According to a recent OECD report, Italy's GDP currently accounts for only 95 per cent of the pre-crisis level in 2007.

But Italy's debt has risen to 132 per cent of GDP, making the country the second-highest indebted member of the EU, outranked only by Greece.

By way of comparison, Greece's debt was 130 per cent of GDP in 2009, even before the full effect of the global financial crisis hit the country and drove it into a debt crisis.

Italy can still manage its debt, as long as interest rates stay low. But once the rates go up, the state Budget, to a large degree, will be eaten away by debt servicing.

Armed with that knowledge, Italians have been reluctant to spend.

Against this backdrop, the government in Rome is looking for alternatives to boost exports and one of them involves closer cooperation with China.

President Xi Jinping's visit to Italy last month was not just an opportunity to sell Italian goods like meat and oranges to China but also gave Rome a chance to try to correct the trade imbalance that is significantly in China's favour.

Thus, Italy became the first political and economic heavyweight in the EU and among G-7 nations to sign a memorandum of understanding with China to officially become a member of the New Silk Road project BRI, designed to better connect Asia with Africa and Europe.

The signing, however, runs counter to the EU policy that is advocated when dealing with China.

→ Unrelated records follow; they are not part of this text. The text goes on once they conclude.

@[simp] theorem execMmaComplete_wf {s : State} (hm : s.mem.wf) {team seq} : Res.MemWf (execMmaComplete team seq s) := by
  refine withSweep_wf ?_
  split
  · exact hm
  · split
    · exact hm
    · simpa using hm

@[simp] theorem execAccMoveDone_wf {s : State} (hm : s.mem.wf) {team seq} : Res.MemWf (execAccMoveDone team seq s) := by
  refine withSweep_wf ?_
  split <;> rename_i heq
  · exact (State.runMove_wf hm).of_ok heq
  · exact (State.runMove_wf hm).of_wait heq
  · exact hm

@[simp] theorem State.killLanes_mem (s : State) (t w m) : (State.killLanes s t w m).mem = s.mem := by
  unfold State.killLanes
  dsimp only
  repeat' split
  all_goals simp

@[simp] theorem State.teamRecord_mem (s : State) (tm cause sub) : (State.teamRecord s tm cause sub).mem = s.mem := by
  simp [State.teamRecord]

@[simp] theorem State.killTeam_mem (s : State) (t status) : (State.killTeam s t status).mem = s.mem := by
  unfold State.killTeam
  split <;> simp

@[simp] theorem State.abandonGrid_mem (s : State) (g status) : (State.abandonGrid s g status).mem = s.mem := by
  simp [State.abandonGrid]

@[simp] theorem State.capacityFail_mem (s : State) (g tm) : (State.capacityFail s g tm).mem = s.mem := by
  simp [State.capacityFail]

@[simp] theorem State.swapOut_wf {s : State} (hm : s.mem.wf) {t} : (State.swapOut s t).mem.wf = true := by
  unfold State.swapOut
  split
  · exact hm
  · split
    · exact hm
    · dsimp only
      rw [State.freePorts_mem, State.modTeam_mem, foldl_mem fun s c => State.untagCopy_mem s _ _, State.releaseEngine_mem]
      exact foldl_wf (fun s p h => by simpa using State.flush_wf h) _ hm

@[simp] theorem execTeamSwapOut_wf {s : State} (hm : s.mem.wf) {team} : Res.MemWf (execTeamSwapOut team s) := by
  unfold execTeamSwapOut
  split <;> simp [hm]

@[simp] theorem transferBody_wf {s : State} (hm : s.mem.wf) {target j u e p} : (transferBody target j u s e p).MemWf := by
  simp [transferBody, hm]

@[simp] theorem transferAct_wf {s : State} (hm : s.mem.wf) {target stale j u i g sp} :
    (transferAct target stale j u i g s sp).MemWf := by
  unfold transferAct
  dsimp only
  repeat' split
  all_goals simp [hm]

@[simp] theorem regAct_wf {s : State} (hm : s.mem.wf) {j u i g sp} : (regAct j u i g s sp).MemWf := by
  unfold regAct
  repeat' split
  all_goals simp [hm]

@[simp] theorem execBra_wf {s : State} (hm : s.mem.wf) {x} : Res.MemWf (execBra x s) :=
  issue_wf hm (fun _ _ _ _ h => by simp [h]) fun _ _ _ _ _ h => by simp [h]

@[simp] theorem execBrx_wf {s : State} (hm : s.mem.wf) {x} : Res.MemWf (execBrx x s) :=
  issue_wf hm (fun _ _ _ _ h => by simp [h]) fun _ _ _ _ _ h => by simp [h]

@[simp] theorem execCall_wf {s : State} (hm : s.mem.wf) {x} : Res.MemWf (execCall x s) :=
  issue_wf hm (fun _ _ _ _ h => by simp [h]) fun _ _ _ _ _ h => by simp [h]

@[simp] theorem execCallx_wf {s : State} (hm : s.mem.wf) {x} : Res.MemWf (execCallx x s) :=
  issue_wf hm (fun _ _ _ _ h => by simp [h]) fun _ _ _ _ _ h => by simp [h]

@[simp] theorem execRet_wf {s : State} (hm : s.mem.wf) {x} : Res.MemWf (execRet x s) :=
  issue_wf hm (fun _ _ _ _ h => by simp [h]) fun _ _ _ _ _ h => by simp [h]

@[simp] theorem joinptBody_wf {s : State} (hm : s.mem.wf) {u e p} : (joinptBody u s e p).MemWf := by
  unfold joinptBody
  split <;> simp [hm]

@[simp] theorem execJoinpt_wf {s : State} (hm : s.mem.wf) {x} : Res.MemWf (execJoinpt x s) :=
  peelOp_wf hm fun _ _ _ _ h => by simp [h]

@[simp] theorem syncBody_wf {s : State} (hm : s.mem.wf) {u e p} : (syncBody u s e p).MemWf := by
  unfold syncBody
  repeat' split
  all_goals simp [hm]

@[simp] theorem execSync_wf {s : State} (hm : s.mem.wf) {x} : Res.MemWf (execSync x s) :=
  peelOp_wf hm fun _ _ _ _ h => by simp [h]

@[simp] theorem exitBody_wf {s : State} (hm : s.mem.wf) {u e p} : (exitBody u s e p).MemWf := by simp [exitBody, hm]

@[simp] theorem State.retireSpan_mem (s : State) (i sp) : (State.retireSpan s i sp).mem = s.mem := by
  simp [State.retireSpan]

@[simp] theorem execExit_wf {s : State} (hm : s.mem.wf) {x} : Res.MemWf (execExit x s) := by
  refine withSweep_wf (withLaps_wf (issue_wf hm ?_ ?_))
  · exact fun _ _ _ _ h => exitBody_wf h
  · intro _ i _ s sp h
    split
    · exact ⟨h, fun t ht => by simpa using ht⟩
    · simpa using h

@[simp] theorem yieldBody_wf {s : State} (hm : s.mem.wf) {u e p} : (yieldBody u s e p).MemWf := by simp [yieldBody, hm]

@[simp] theorem execYield_wf {s : State} (hm : s.mem.wf) {x} : Res.MemWf (execYield x s) :=
  peelOp_wf hm fun _ _ _ _ h => by simp [h]

@[simp] theorem execYieldTimeout_wf {s : State} (hm : s.mem.wf) {team wave sub} :
    Res.MemWf (execYieldTimeout team wave sub s) := by
  simp [execYieldTimeout, hm]

@[simp] theorem sjoinAct_wf {s : State} (hm : s.mem.wf) {i sp} : (sjoinAct i s sp).MemWf := by
  unfold sjoinAct
  split <;> simp [hm]

@[simp] theorem execSjoin_wf {s : State} (hm : s.mem.wf) {x} : Res.MemWf (execSjoin x s) :=
  issue_wf hm (fun _ _ _ _ h => by simp [h]) fun _ _ _ _ _ h => by simp [h]

@[simp] theorem execMat_wf {s : State} (hm : s.mem.wf) {x} : Res.MemWf (execMat x s) :=
  peelOp_wf hm fun _ _ _ _ h => by simp [h]

@[simp] theorem trapBody_wf {s : State} (hm : s.mem.wf) {t u e p} : (trapBody t u s e p).MemWf := by simp [trapBody, hm]

@[simp] theorem execTrap_wf {s : State} (hm : s.mem.wf) {x} : Res.MemWf (execTrap x s) :=
  issue_wf hm (fun _ _ _ _ h => by simp [h]) fun _ _ _ _ _ _ => by simp

@[simp] theorem execBrk_wf {s : State} (hm : s.mem.wf) {x} : Res.MemWf (execBrk x s) :=
  issue_wf hm (fun _ _ _ _ h => by simp [h]) fun _ _ _ _ _ _ => by simp

@[simp] theorem trapretBody_wf {s : State} (hm : s.mem.wf) {mode u e p} : (trapretBody mode u s e p).MemWf := by
  unfold trapretBody
  repeat' split
  all_goals simp [hm]

@[simp] theorem execTrapret_wf {s : State} (hm : s.mem.wf) {x} : Res.MemWf (execTrapret x s) :=
  withSweep_wf (withLaps_wf (peelOp_wf hm fun _ _ _ _ h => trapretBody_wf h))

theorem State.unitWords_wf {s : State} (hm : s.mem.wf) {ctx ea n} :
    ∀ t a, State.unitWords s ctx ea n = .ok (t, a) → t.mem.wf = true :=
  fun _ _ hx => (State.unitWords_calm _ hx).mem hm

@[simp] theorem State.checkLaunch_wf {s : State} (hm : s.mem.wf) {ctx rec ws item} :
    (State.checkLaunch s ctx rec ws item).1.mem.wf = true :=
  (State.checkLaunch_calm s ctx rec ws item).mem hm

@[simp] theorem State.createGrid_wf {s : State} (hm : s.mem.wf) {g depth prio parent queue} :
    (State.createGrid s g depth prio parent queue).1.mem.wf = true := by
  simp [State.createGrid, hm]

@[simp] theorem State.acceptCall_mem (s : State) (dev c) : (State.acceptCall s dev c).mem = s.mem := by rfl

@[simp] theorem svcBody_wf {s : State} (hm : s.mem.wf) {code u e p} : (svcBody code u s e p).MemWf := by
  unfold svcBody
  refine once_wf hm fun src r => ?_
  dsimp only
  have ht : (s.escapeTeam e.t).mem.wf = true := by simpa using hm
  split
  · exact strike_wf ht
  · split
    · exact strike_wf ht
    · split
      · exact strike_wf ht
      · split
        · exact ht
        · split <;> rename_i heq
          · exact strike_wf ht
          · simpa using State.unitWords_wf ht _ _ heq

@[simp] theorem execSvc_wf {s : State} (hm : s.mem.wf) {x} : Res.MemWf (execSvc x s) :=
  peelOp_wf hm fun _ _ _ _ h => by simp [h]

@[simp] theorem State.settleFlights_mem (s : State) (e) : (State.settleFlights s e).mem = s.mem := by
  simp [State.settleFlights]

@[simp] theorem csrrBody_wf {s : State} (hm : s.mem.wf) {ix d u e p} : (csrrBody ix d u s e p).MemWf := by
  unfold csrrBody
  refine once_wf hm fun src r => ?_
  dsimp only
  repeat' split
  all_goals simp [hm]

@[simp] theorem execCsrr_wf {s : State} (hm : s.mem.wf) {x} : Res.MemWf (execCsrr x s) :=
  peelOp_wf hm fun _ _ _ _ h => by simp [h]

@[simp] theorem State.csrWrite_mem (s : State) (e ix v p) : (State.csrWrite s e ix v p).mem = s.mem := by
  simp [State.csrWrite]

@[simp] theorem execCsrw_wf {s : State} (hm : s.mem.wf) {x} : Res.MemWf (execCsrw x s) :=
  peelOp_wf hm fun _ _ _ _ h => once_wf h fun _ _ => by simp [h]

EU members are supposed to speak with one voice and act as unanimously as possible.

Europeans are increasingly wary of China's real intentions when investing in the EU.

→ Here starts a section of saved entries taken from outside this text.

-- ==== Sys2Proof/Proofs/MemoryCalls.lean ====
section
/-!
SUPPORT. Pre-emption, service calls, contexts, faults and debugging: what leaves memory as it is (`_mem`), and what keeps its
canonical form (`_wf`).
-/
namespace Sys2Proof.Machine
open Sys2Proof

@[simp] theorem State.saveSpans_mem (s : State) (ctx) : (State.saveSpans s ctx).mem = s.mem := by simp [State.saveSpans]

@[simp] theorem State.suspendQueues_wf {s : State} (hm : s.mem.wf) {ctx warm} :
    (State.suspendQueues s ctx warm).mem.wf = true :=
  foldl_wf (fun s _ h => by simp [h]) _ hm

@[simp] theorem State.holdXfers_mem (s : State) (ctx on) : (State.holdXfers s ctx on).mem = s.mem := by
  simp [State.holdXfers]

@[simp] theorem State.preempt_wf {s : State} (hm : s.mem.wf) {ctx drain swap warm} :
    (State.preempt s ctx drain swap warm).mem.wf = true := by
  simp [State.preempt, hm]

@[simp] theorem State.preemptRecord_mem (s : State) (ctx) : (State.preemptRecord s ctx).mem = s.mem := by
  simp [State.preemptRecord]

@[simp] theorem State.preemptDone_mem (s : State) (ctx) : (State.preemptDone s ctx).mem = s.mem := by
  simp [State.preemptDone]

@[simp] theorem execPreemptDrainEnd_wf {s : State} (hm : s.mem.wf) {ctx} : Res.MemWf (execPreemptDrainEnd ctx s) := by
  unfold execPreemptDrainEnd
  split <;> simp [hm]

@[simp] theorem execPreemptDrainDeadline_wf {s : State} (hm : s.mem.wf) {ctx} : Res.MemWf (execPreemptDrainDeadline ctx s) := by
  unfold execPreemptDrainDeadline
  split <;> simp [hm]

@[simp] theorem State.killXfers_mem (s : State) (ctx) : (State.killXfers s ctx).mem = s.mem := by rfl

@[simp] theorem State.failGrids_mem (s : State) (ctx status) : (State.failGrids s ctx status).mem = s.mem := by
  simp [State.failGrids]

@[simp] theorem State.resetCtx_mem (s : State) (ctx status) : (State.resetCtx s ctx status).mem = s.mem := by
  simp [State.resetCtx]

@[simp] theorem execPreemptSwapDeadline_wf {s : State} (hm : s.mem.wf) {ctx} : Res.MemWf (execPreemptSwapDeadline ctx s) := by
  unfold execPreemptSwapDeadline
  split <;> simp [hm]

@[simp] theorem State.resumeCtx_wf {s : State} (hm : s.mem.wf) {ctx} : (State.resumeCtx s ctx).mem.wf = true :=
  foldl_wf (fun s _ h => by simp [h]) _ hm

theorem State.hostGet_wf {s t : State} (hm : s.mem.wf) {port addr b} (h : s.hostGet port addr = .ok (t, b)) :
    t.mem.wf = true := by
  unfold State.hostGet at h
  split at h
  · dsimp only at h
    split at h
    · cases h
    · cases h
      split <;> simp [hm]
  · dsimp only at h
    split at h
    · cases h
      exact hm
    · cases h
      exact Memory.put_wf _ _ _ hm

Chinese investments are not only seen by the EU as being driven by economic opportunities but also an attempt to establish a political foothold in Europe in order to exert pressure.

This perception is reflected in a recent EU Commission document - EU-China: A Strategic Outlook - where Beijing is mentioned as a "systemic rival promoting alternative models of governance".

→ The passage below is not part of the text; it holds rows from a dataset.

-- ==== Sys2Proof/Proofs/HomeEvents.lean ====
section
/-!
SUPPORT. Requests at the home of a line, the answers of its holders, and the requests of the host ports (R330 to R337).
-/
namespace Sys2Proof.Machine
open Sys2Proof

/-! ## Requests of agents (R330 to R332) -/

section
variable {s : State} {l : LineRef} {who : Option Holder} {w p : Bool}

/-- A request for a line without a transaction opens one. -/
theorem State.request_opens (hpurge : s.purging l = false) (htxn : (s.entry l).txn = none) :
    s.request l who w p =
      (s.openReq l { src := who, who := who, write := w, partialOwn := p, at_ := s.cycle }).closeTxn l := by
  simp only [State.request, hpurge, htxn, Option.isSome_none, Bool.false_eq_true, if_false]

/-- A request for a line with an open transaction joins its queue. -/
theorem State.request_queues (hpurge : s.purging l = false) (htxn : (s.entry l).txn.isSome = true) :
    s.request l who w p =
      s.putEntry ((s.entry l).enqueue { src := who, who := who, write := w, partialOwn := p, at_ := s.cycle }) := by
  simp only [State.request, hpurge, htxn, Bool.false_eq_true, if_false, if_true]

end

section
variable {s : State} {line : LineRef} {who : Holder}

/-- GETS of an agent that holds nothing of the line is a request to read. -/
theorem execGets_requests (hok : s.agentOk line.dev who = true) (hholds : (s.entry line).holds who = none) :
    execGets line who s = .next (s.request line (some who) false false) := by
  simp only [execGets, hok, hholds, Option.isNone_none, Bool.and_self, if_true]

/-- GETM and UPGRADE of an agent that does not own the line are requests to write. -/
theorem State.requestOwn_requests (hok : s.agentOk line.dev who = true) (hkind : who.kind ≠ 1)
    (hmeets : (s.entry line).meets who .own = false) : s.requestOwn line who = s.request line (some who) true false := by
  simp only [State.requestOwn, hok, hmeets, bne_iff_ne.2 hkind, Bool.not_false, Bool.and_self, if_true]

/-- GETP of a stash that does not own its bytes of the line is a request for partial ownership. -/
theorem execGetp_requests (hok : s.agentOk line.dev who = true) (hkind : who.kind = 1)
    (hmeets : (s.entry line).meets who .partialOwn = false) :
    execGetp line who s = .next (s.request line (some who) true true) := by
  simp only [execGetp, hok, hmeets, beq_iff_eq.2 hkind, Bool.not_false, Bool.and_self, if_true]

end

/-! ## Requests of host ports (R334, R335) -/

section
variable {s t : State} {dev port dpa : Nat} {l : LineRef} {q : Req}

/-- A host's request for a line that is being purged waits (R340). -/
theorem State.hostReq_waits {a : Nat} (hpurge : s.purging l = true) :
    s.hostReq a l q = s.modDev l.dev fun v => { v with hostWait := v.hostWait ++ [(a, q)] } :=
  if_pos hpurge

/-- A host's request for a line whose transaction, answered by all that can answer, is still open joins its queue. -/
theorem State.hostReq_queues {a : Nat} (hpurge : s.purging l = false)
    (htxn : (((s.answerAll l).closeTxn l).entry l).txn.isSome = true) :
    s.hostReq a l q = ((s.answerAll l).closeTxn l).putEntry ((((s.answerAll l).closeTxn l).entry l).enqueue q) := by
  simp only [State.hostReq, hpurge, htxn, Bool.false_eq_true, if_false, if_true]

/-- Any other host's request has the line filled and opens a transaction. -/
theorem State.hostReq_opens {a : Nat} (hpurge : s.purging l = false) (htxn : (((s.answerAll l).closeTxn l).entry l).txn = none)
    (hfill : ((s.answerAll l).closeTxn l).homeFill l = some t) :
    s.hostReq a l q = ((t.openReq l q).answerAll l).closeTxn l := by
  simp only [State.hostReq, hpurge, htxn, hfill, Option.isSome_none, Bool.false_eq_true, if_false]

/-- A port that is up asks for the line that the page at the address names. -/
theorem State.hostRequest_mapped (hup : ((s.ports[port]?).getD {}).up = true)
    (hline : s.reverse dev (dpa / 64 * 64) = some l) :
    s.hostRequest dev port dpa q = s.hostReq (dpa / 64 * 64) l { q with src := some (portHolder port), at_ := s.cycle } := by
  simp only [State.hostRequest, hup, hline, Bool.not_true, Bool.false_eq_true, if_false]

/-- A read of memory that no page names is answered in place (log 49). -/
theorem State.hostRequest_unmapped_read (hup : ((s.ports[port]?).getD {}).up = true)
    (hline : s.reverse dev (dpa / 64 * 64) = none) (hdata : q.data = none) :
    s.hostRequest dev port dpa q = s.sendLine port (dpa / 64 * 64 / 64) (hbmPlace s.pkg.mode dev (dpa / 64 * 64)) := by
  simp only [State.hostRequest, hup, hline, hdata, Bool.not_true, Bool.false_eq_true, if_false]

/-- A write of memory that no page names is made in place (log 49). -/
theorem State.hostRequest_unmapped_write {bs : List Byte} (hup : ((s.ports[port]?).getD {}).up = true)
    (hline : s.reverse dev (dpa / 64 * 64) = none) (hdata : q.data = some bs) :
    s.hostRequest dev port dpa q = s.putLine (hbmPlace s.pkg.mode dev (dpa / 64 * 64)) bs := by
  simp only [State.hostRequest, hup, hline, hdata, Bool.not_true, Bool.false_eq_true, if_false]

end

/-! ## Responses of host ports (R334) -/

section
variable {s : State} {line : LineRef} {port : Nat} {t : Txn}

/-- A response without bytes is an acknowledgement of the port. -/
theorem execBisnpdataResponse_clean (htxn : (s.entry line).txn = some t) (hacks : t.acks.contains (portHolder port) = true) :
    execBisnpdataResponse line port none s =
      .next (((s.recallAt line (portHolder port) t.req.write).ack line (portHolder port)).closeTxn line) := by
  unfold execBisnpdataResponse
  simp only [htxn, hacks, Bool.not_true, Bool.false_eq_true, if_false]

/-- A response with the bytes of a line that the port holds E or M puts them in place first. -/
theorem execBisnpdataResponse_dirty {a : Nat} {bs : List Byte} (htxn : (s.entry line).txn = some t)
    (hacks : t.acks.contains (portHolder port) = true)
    (hholds : (s.entry line).holds (portHolder port) = some .e ∨ (s.entry line).holds (portHolder port) = some .m)
    (hplace : s.place? line.dev line.asid (64 * line.line) = some a) :
    execBisnpdataResponse line port (some bs) s =
      .next ((((s.putLine a bs).recallAt line (portHolder port) t.req.write).ack line (portHolder port)).closeTxn line) := by
  unfold execBisnpdataResponse
  simp only [htxn, hacks, Bool.not_true, Bool.false_eq_true, if_false]
  rcases hholds with hholds | hholds
  · rw [hholds, hplace]
  · rw [hholds, hplace]

end

/-! ## The events -/

/-- Settles O56: each event takes the branch of its meaning that its premises name; the four host requests are one request with a
holder to be, a direction and bytes of their own. -/
theorem homeAndHostEvents : Obligations.HomeAndHostEvents := by
  refine ⟨?fillComplete, ?fillFault, ?writebackComplete, ?stashRecall, ?getsOpens, ?getsQueues, ?getmOpens, ?getmQueues,
    ?upgradeOpens, ?upgradeQueues, ?getpOpens, ?getpQueues, ?uncachedOpens, ?uncachedQueues, ?writeBack, ?cleanNotice,
    ?recallRead, ?recallWrite, ?recallAck, ?homeFill, ?walk, ?translationFault,
    ?dataWaits, ?dataOpens, ?dataQueues, ?dataInPlace, ?invWaits, ?invOpens, ?invQueues, ?invInPlace,
    ?readWaits, ?readOpens, ?readQueues, ?readInPlace, ?writeWaits, ?writeOpens, ?writeQueues, ?writeInPlace,
    ?birspi, ?responseClean, ?responseDirty, ?snpinv, ?snpdata, ?snoopOpens, ?snpcur⟩
  case fillComplete =>
    rintro core sector sc e t s ⟨hsector, hst, hentry, hfill⟩
    simp only [exec, execSectorFillComplete, State.fillStep, hsector, hst, hentry, hfill, if_true]
  case fillFault =>
    rintro core sector sc e t x s ⟨hsector, hst, hentry, hfill⟩
    simp only [exec, execSectorFillFault, State.fillStep, hsector, hst, hentry, hfill, Bool.false_eq_true, if_false]
  case writebackComplete => exact fun core sector s hst => congrArg Host.Outcome.next (if_pos hst)
  case stashRecall =>
    rintro core line write s ⟨hawaits, hfree⟩
    have hany : (s.awaits line ⟨core, 1⟩ write || (s.entry line).coarse && s.awaits line ⟨core, 0⟩ write) = true := by
      simpa using hawaits
    simp only [exec, execStashRecall, hany, hfree, Bool.not_false, Bool.and_self, if_true]
  case getsOpens =>
    exact fun line who s ⟨hok, hholds, hpurge, htxn⟩ => (execGets_requests hok hholds).trans
      (congrArg Host.Outcome.next (State.request_opens hpurge htxn))
  case getsQueues =>
    exact fun line who s ⟨hok, hholds, hpurge, htxn⟩ => (execGets_requests hok hholds).trans
      (congrArg Host.Outcome.next (State.request_queues hpurge htxn))
  case getmOpens | upgradeOpens =>
    exact fun line who s ⟨hok, hkind, hmeets, hpurge, htxn⟩ => congrArg Host.Outcome.next
      ((State.requestOwn_requests hok hkind hmeets).trans (State.request_opens hpurge htxn))
  case getmQueues | upgradeQueues =>
    exact fun line who s ⟨hok, hkind, hmeets, hpurge, htxn⟩ => congrArg Host.Outcome.next
      ((State.requestOwn_requests hok hkind hmeets).trans (State.request_queues hpurge htxn))
  case getpOpens =>
    exact fun line who s ⟨hok, hkind, hmeets, hpurge, htxn⟩ => (execGetp_requests hok hkind hmeets).trans
      (congrArg Host.Outcome.next (State.request_opens hpurge htxn))
  case getpQueues =>
    exact fun line who s ⟨hok, hkind, hmeets, hpurge, htxn⟩ => (execGetp_requests hok hkind hmeets).trans
      (congrArg Host.Outcome.next (State.request_queues hpurge htxn))
  case uncachedOpens => exact fun line write s ⟨hpurge, htxn⟩ => congrArg Host.Outcome.next (State.request_opens hpurge htxn)
  case uncachedQueues => exact fun line write s ⟨hpurge, htxn⟩ => congrArg Host.Outcome.next (State.request_queues hpurge htxn)
  case writeBack =>
    rintro line who st s ⟨hholds, hst, hgives⟩
    rcases hst with rfl | rfl | rfl
    all_goals simp only [exec, execWriteBack, hholds, hgives, Bool.not_true, Bool.false_eq_true, if_false]
  case cleanNotice =>
    rintro line who st s ⟨hholds, hst, hgives⟩
    rcases hst with rfl | rfl
    all_goals simp only [exec, execCleanNotice, hholds, hgives, Bool.not_true, Bool.false_eq_true, if_false]
  case recallRead =>
    rintro line who s ⟨hawaits, hkind⟩
    simp only [exec, execRecallForRead, hawaits, bne_iff_ne.2 hkind, Bool.and_self, if_true]
  case recallWrite =>
    rintro line who s ⟨hawaits, hkind⟩
    simp only [exec, execRecallForWrite, hawaits, bne_iff_ne.2 hkind, Bool.and_self, if_true]
  case recallAck =>
    rintro line who t s ⟨htxn, hacks, hkind, hgone⟩
    simp only [exec, execRecallAck, htxn, hacks, bne_iff_ne.2 hkind, hgone, Bool.not_false, Bool.and_self, if_true]
  case homeFill =>
    rintro line t s ⟨htxn, hfill⟩
    simp only [exec, execHomeFillComplete, htxn, hfill, Option.getD_some, if_true]
  case walk =>
    intro dev asid va p s hpage
    simp only [exec, execTranslationWalk, hpage]
  case translationFault =>
    rintro line s ⟨htxn, hslice, hfill⟩
    simp only [exec, execTranslationFault, htxn, hslice, hfill, Option.isNone_none, Bool.not_false, Bool.and_self, if_true]
  case dataWaits | invWaits | readWaits =>
    exact fun dev port dpa l s ⟨hup, hline, hpurge⟩ => congrArg Host.Outcome.next
      ((State.hostRequest_mapped hup hline).trans (State.hostReq_waits hpurge))
  case dataOpens | invOpens | readOpens =>
    exact fun dev port dpa l t s ⟨hup, hline, hpurge, htxn, hfill⟩ => congrArg Host.Outcome.next
      ((State.hostRequest_mapped hup hline).trans (State.hostReq_opens hpurge htxn hfill))
  case dataQueues | invQueues | readQueues =>
    exact fun dev port dpa l s ⟨hup, hline, hpurge, htxn⟩ => congrArg Host.Outcome.next
      ((State.hostRequest_mapped hup hline).trans (State.hostReq_queues hpurge htxn))
  case dataInPlace | invInPlace | readInPlace =>
    exact fun dev port dpa s ⟨hup, hline⟩ => congrArg Host.Outcome.next (State.hostRequest_unmapped_read hup hline rfl)
  case writeWaits =>
    exact fun dev port dpa data l s ⟨hup, hline, hpurge⟩ => congrArg Host.Outcome.next
      ((State.hostRequest_mapped hup hline).trans (State.hostReq_waits hpurge))
  case writeOpens =>
    exact fun dev port dpa data l t s ⟨hup, hline, hpurge, htxn, hfill⟩ => congrArg Host.Outcome.next
      ((State.hostRequest_mapped hup hline).trans (State.hostReq_opens hpurge htxn hfill))
  case writeQueues =>
    exact fun dev port dpa data l s ⟨hup, hline, hpurge, htxn⟩ => congrArg Host.Outcome.next
      ((State.hostRequest_mapped hup hline).trans (State.hostReq_queues hpurge htxn))
  case writeInPlace =>
    exact fun dev port dpa data s ⟨hup, hline⟩ => congrArg Host.Outcome.next (State.hostRequest_unmapped_write hup hline rfl)
  case birspi => exact fun line port s hawaits => congrArg Host.Outcome.next (if_pos hawaits)
  case responseClean => exact fun line port t s ⟨htxn, hacks⟩ => execBisnpdataResponse_clean htxn hacks
  case responseDirty => exact fun line port a t bs s ⟨htxn, hacks, hholds, hplace⟩ =>
    execBisnpdataResponse_dirty htxn hacks hholds hplace
  case snpinv | snpdata => exact fun dev port hpa s => rfl
  case snoopOpens => exact fun hpa port snoop l t u hpurge htxn hfill => State.hostReq_opens hpurge htxn hfill
  case snpcur => exact fun dev port hpa s => rfl

end Sys2Proof.Machine
end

This marks a clear reversal of the previous perception of China as a "strategic partner".

The Commission paper recommends a "flexible and pragmatic whole-of-EU approach enabling a principled defence of interests and values".

Earlier this year, Germany's Economy Minister Peter Altmaier announced that his government will take a stronger stand in protecting national interests, and intervene if there are attempts of a corporate takeover in a sensitive area.

He said he regrets that the country was unable to prevent the takeover of certain German companies by Chinese investors.

He singled out Kuka AG in Bavaria, a key mechanical engineering company with approximately 14,000 employees worldwide, which in 2016 was acquired by Chinese investor Midea.

In future, Mr Altmaier said, Germany will consider stepping in if sensitive technology companies face a takeover by Chinese companies.

In February this year, the European Parliament approved a proposal to screen foreign investments at the EU level, clearing the path for closer monitoring of third-country companies looking to invest in critical sectors.

The proposal for the first time will allow the EU to collectively address investments that represent potential risks to the bloc's security or public order.

Raising eyebrows, Rome abstained from voting on the matter, a departure from previous Italian governments' support for the bloc's collective decisions.

With Italy possibly joining the Silk Road project, China may now have a loophole to further penetrate European markets.

This "is an open competition for global leadership, and a way to reshape the international system, putting China at its centre", wrote Valbona Zeneli, chair of the Strategic Initiatives Department at the George C. Marshall Centre in Garmisch-Partenkirchen, Germany.

Both the EU and the United States are concerned that China will now be able to secure strategic acquisitions, in particular, in the central and southern European countries, which have been targeted by Beijing. By taking control of shipping ports in those countries, China could gain access to critical points of entry into the EU.

According to Mrs Zeneli, the Chinese flagship project is the Five Ports initiative, which involves the Italian ports of Venice, Trieste and Ravenna, plus Capodistria in Slovenia and Fiume in Croatia.

Getting Italy on board is therefore a major prize for China, which is also ready to provide financing for the BRI projects.

Given the poor state of Italian banks, this could lead to a strong dependency on Chinese financing.

In 2018, the EU released a report on the New Silk Road Initiative in which it accused Beijing of not being transparent about its intentions, opaque with regard to public tendering and out to serve Chinese interests only.

Brussels, in particular, is worried that by accepting loans from China, participants could fall into a debt trap.

This seems to be the case already in some Asian countries, for example Sri Lanka, Pakistan and Kyrgyzstan.

With Italy abstaining from voting on the European Parliament's proposal to screen foreign investments at the EU level, the EU-China summit on April 9 could turn into a rather contentious meeting.

EU leaders may find themselves busier maintaining internal unity than conveying a clear message for Beijing.

At least this time, the EU can count on backing from the US.

US ambassador to Italy Lewis M. Eisenberg recently said: "There is sorrow that Italy has become the first G-7 country to sign the Silk Road agreement."

He added ominously: "There will be long-term implications."